= WORK TO BE COMPLETED =
Which lines run from the one containing "credits : Nat" through the end of the entries? Restate them word for word, and only those.

= DATA FOR THE TASK =
/-- Start and recovery (Tables 17-3, 17-6). `step` is the next start step to end; `failedAtStep0` is
FAILED_STARTS as read at step 0; `vaultSeeds` holds the owners' wrap seeds,
`previousRoot` the root in use at the previous start: 0 none, 1 development, 2 production; `imageDenied` and `imageDue` tell of a
read of the Caller image that was denied, or waits for its clock. -/
structure Start where
  state : StartState
  step : Nat
  step0Done : Bool
  lastReset : ResetKind
  startTime : U32
  startBegan : BitVec 48
  drainLimit : U32
  orderlyWaitsLc : Bool
  drainStarted : Bool
  failedStarts : Nat
  failedAtStep0 : Nat
  failReason : Nat
  failDetail : U32
  failHistory : U32
  retryTime : U32
  retryArmed : Bool
  vaultRepairs : U32
  recoveryImageAddr : U64
  testsPassed : Nat
  testsRunning : List Nat
  tamperVaultErase : Bool
  tamperAlarms : U32
  zeroiseTime : U16
  erasePending : Bool
  journalLost : U64
  alarmPending : Bool
  bootEpoch : U32
  longTermKeys : Bytes
  vaultSeeds : Tab Bytes
  previousRoot : Nat
  imageDenied : Bool
  imageDue : Bool
  vaultValid : Bool
  inReset : Bool
  powerGood : Bool
  completed : Bool
  deriving DecidableEq, Repr

/-- States of the test access port's controller (IEEE 1149.1). -/
inductive TapState where
  | reset | idle | selectDr | captureDr | shiftDr | exit1Dr | pauseDr | exit2Dr | updateDr
  | selectIr | captureIr | shiftIr | exit1Ir | pauseIr | exit2Ir | updateIr
  deriving DecidableEq, Repr

/-- What its instruction register selects (21 R669, 16 R523): the mandatory instructions, and the private ones that reach the scan
chains of Outer and of Myeno. -/
inductive TapInstr where | bypass | sample | preload | extest | outerScan | myenoScan
  deriving DecidableEq, Repr

/-- The test access port (21 R669): its pins TMS, TDI, TDO and TRST_N, its controller, the instruction in force, the stages that
shift, and the boundary cells as last updated. -/
structure Tap where
  tms : Bool
  tdi : Bool
  tdo : Bool
  trstN : Bool
  state : TapState
  instr : TapInstr
  ir : List Bool
  dr : List Bool
  boundary : List Bool
  deriving DecidableEq, Repr

/-- The test access port at power-on: Test-Logic-Reset with BYPASS in force, TMS and TDI high. -/
def Tap.reset : Tap :=
  { tms := true, tdi := true, tdo := false, trstN := true, state := .reset, instr := .bypass, ir := [], dr := [], boundary := [] }

/-- Ports, pins, supply and test access (Table 21-16). `vreqNext` is the voltage asked for and `vreqSteps` the cycles of TS_CLK until
VREQ_VALID rises again (R661). -/
structure Pins where
  tap : Tap
  htEnabled : Bool
  cascadeStrap : Nat
  rateStrap : Nat
  clocksPresent : BitVec 9
  htPartialDrops : U32
  phycTimeouts : U32
  vreq : Nat
  vreqValid : Bool
  vreqNext : Nat
  vreqSteps : Nat
  supplyReached : Bool
  vreqLimit : U32
  vreqTimeouts : U32
  tamperEnable : BitVec 8
  tamperActive : BitVec 8
  tamperCause : BitVec 8
  meshFaultLine : BitVec 20
  meshOpen : BitVec 20
  meshCross : BitVec 20
  meshSeeds : Nat
  iso : Bool
  resetN : Bool
  detectorsArmed : Bool
  vppOk : Bool
  htData : U64
  deriving DecidableEq, Repr

/-! ## Link (chapter 18) -/

/-- PORT_STATE (Table 18-6). -/
inductive LinkState where
  | down | lock | train | align | identify | up | failed
  deriving DecidableEq, Repr

/-- A message in a link receive FIFO (R581): the credits its entries give back when it is taken, and the count at
its arrival (R604). -/
structure RxMsg where
  msg : Msg
  cost : Nat
  arrived : BitVec 48
  deriving DecidableEq, Repr

/-- A Lovaov port (Table 18-13). `kept` are the DATA frames sent and not acknowledged, with their LSEQ (R580);
`queued` the messages that wait for a frame; `rx` the link receive FIFO; `bestPre` and `bestPost` the best trial of
each receive lane so far (R584), `basePost` the best post when the last two trials began, `trained` the lanes that a trial has
answered for (21 R657); `lastUp` TX_COEFF of the last UP period. -/
structure LinkPort where
  enable : Bool
  state : LinkState
  failCause : Nat
  role : Nat
  peerInstance : Nat
  peerPort : Nat
  peerFixed : Bool
  peerRole : Nat
  peerDevice : Bytes
  identSeen : Bool
  width : Nat
  laneSet : Nat
  laneStatus : List Nat
  polarity : BitVec 8
  reversed : Bool
  txCoeff : Bytes
  lastUp : Option Bytes
  eye : Bytes
  bestPre : Bytes
  bestPost : Bytes
  trial : Nat
  trained : BitVec 8
  basePost : Bytes
  hopDelay : U16
  crcErrors : U64
  replays : U64
  framesTx : U64
  framesRx : U64
  downCount : U32
  phyReady : Bool
  lseqTx : Nat
  lseqRx : Nat
  kept : List (Nat × List Msg)
  replayRuns : Nat
  credits : Nat
  creditsDue : Nat
  lackDue : Bool
  queued : List Msg
  rx : List RxMsg
  echoDelays : List Nat
  echoSent : Option (BitVec 48)
  relockDue : Bool
  deriving DecidableEq, Repr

= TASK RESULT =
  credits : Nat
  creditsDue : Nat
  lackDue : Bool
  queued : List Msg
  rx : List RxMsg
  echoDelays : List Nat
  echoSent : Option (BitVec 48)
  relockDue : Bool
  deriving DecidableEq, Repr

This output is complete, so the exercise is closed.